If for some reason this isn't achievable, use VMWare?

Alternatively, you could always Hackintosh your new PC.

------
quantummkv
Visual Studio Code as the IDE, Powershell running on ConEmu with poshgit and
oh-my-posh. For specific UNIX work I can simply drop into wsl with the bash
command.

A whole lot of tools like python, php and node work flawlessly on windows
these days. For something that does not work, you can always drop into wsl.

------
flooq
WSL and sometimes Docker. If it belongs on the command line I keep it in the
Ubuntu environment.

I've been swinging between the Jetbrains IDEs, Atom and VS Code over the last
year but I think I'm settled with VS Code now.

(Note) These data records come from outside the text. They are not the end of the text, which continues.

-- ==== Sys2Proof/Laws/PerInstr.lean ====
section
/-! SUPPORT. Facts made once for each instruction: every field of an instruction's word fits the bits the word
gives it (01: R16, R24). -/

namespace Sys2Proof.Laws

/-! ### The modifier codes -/

theorem IntMod.code_lt (m : IntMod) : m.code < 64 := by obtain ⟨t, s⟩ := m; cases t <;> cases s <;> decide
theorem FCondMod.code_lt (m : FCondMod) : m.code < 64 := by obtain ⟨c, t⟩ := m; cases c <;> cases t <;> decide
theorem FpMod.code5_lt (m : FpMod) : m.code5 < 64 := by obtain ⟨t, r⟩ := m; cases t <;> cases r <;> decide
theorem FpMod.code6_lt (m : FpMod) : m.code6 < 64 := by obtain ⟨t, r⟩ := m; cases t <;> cases r <;> decide
theorem CvtMod.code_lt (m : CvtMod) : m.code < 64 := by obtain ⟨r, s, a, b⟩ := m; cases r <;> cases s <;> simp [CvtMod.code, Rnd.code]
theorem PackMod.code_lt (m : PackMod) : m.code < 64 := by obtain ⟨f, d⟩ := m; have := d.isLt; cases f <;> simp [PackMod.code, KFmt.code] <;> omega
theorem UnpackMod.code_lt (m : UnpackMod) : m.code < 64 := by obtain ⟨f, t⟩ := m; cases f <;> cases t <;> decide
theorem ShMod.code_lt (m : ShMod) : m.code < 64 := by obtain ⟨a, b⟩ := m; cases a <;> cases b <;> decide
theorem VoteMod.code_lt (m : VoteMod) : m.code < 64 := by cases m <;> decide
theorem RedMod.code_lt (m : RedMod) : m.code < 64 := by obtain ⟨a, b⟩ := m; cases a <;> cases b <;> decide
theorem LoadMod.code_lt (m : LoadMod) : m.code < 64 := by obtain ⟨r, s, z⟩ := m; have := r.isLt; cases s <;> cases z <;> simp [LoadMod.code, MemSize.code] <;> omega
theorem StoreMod.code_lt (m : StoreMod) : m.code < 64 := by obtain ⟨r, z⟩ := m; have := r.isLt; cases z <;> simp [StoreMod.code, MemSize.code] <;> omega
theorem AtomMod.code_lt (m : AtomMod) : m.code < 64 := by obtain ⟨a, b, c⟩ := m; cases a <;> cases b <;> cases c <;> decide
theorem FenceMod.code_lt (m : FenceMod) : m.code < 64 := by obtain ⟨a, b⟩ := m; cases a <;> cases b <;> decide
theorem TileFmt.code_lt (m : TileFmt) : m.code < 64 := by cases m <;> decide
theorem GrowMod.code_lt (m : GrowMod) : m.code < 64 := by cases m <;> decide
theorem MovlMod.code_lt (m : MovlMod) : m.code < 64 := by cases m <;> decide
theorem TretMod.code_lt (m : TretMod) : m.code < 64 := by cases m <;> decide
theorem JoinMod.code_lt (m : JoinMod) : m.code < 64 := by cases m <;> decide
theorem Tag.code_lt (t : Tag) : t.code < 16 := by cases t <;> decide
theorem CvtMod.immBits_lt (m : CvtMod) : m.immBits < 2 ^ 8 := by
  have h1 := Tag.code_lt m.dst
  have h2 := Tag.code_lt m.src
  simp only [CvtMod.immBits]; omega
theorem ICondMod.code_lt (m : ICondMod) (h : m.ok = true) : m.code < 64 := by
  obtain ⟨c, t⟩ := m; cases t <;> first | (cases c <;> decide) | (cases c <;> exact absurd h (by decide))

/-! ### The family -/

/-- The op, mod and immediate of an instruction's word fit their fields; a step of the device has no word. -/
def Fields.Statement (i : Instr) : Prop :=
  ∀ v, i.view = some v → v.modOk = true → v.op < 1024 ∧ v.mod < 64 ∧ v.imm < 2 ^ v.immBits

I'm using Hyper for terminal, or VS Code's terminal.

------
outsideoflife
VirtualBox> Ubuntu >Atom I know HN love to hate Atom, but it works tolerably
out of the box on Python, SQL, XML, JSON, Markdown, HTML which covers most of
my day job work.

I always have Notepad++ installed on Windows for quick edits, config files
etc. Git Bash is helpful on Windows too as it adds a few useful bash tools, I
can SSH properly (with keys) to my other machines for example.

------
adityar
virtualbox ubuntu - i tried (against my better judgement/instinct) working in
Windows at some point and it's just the worst.

------
moondev
Windows is not my main dev env but I do some things here and there when i'm
booted into it. WSL + Docker for Windows via Hyper-V is pretty great. I also
generally run terminator via x server and it's fairly snappy. Need to try the
new vscode release, as it had some trouble launching from WSL in the past.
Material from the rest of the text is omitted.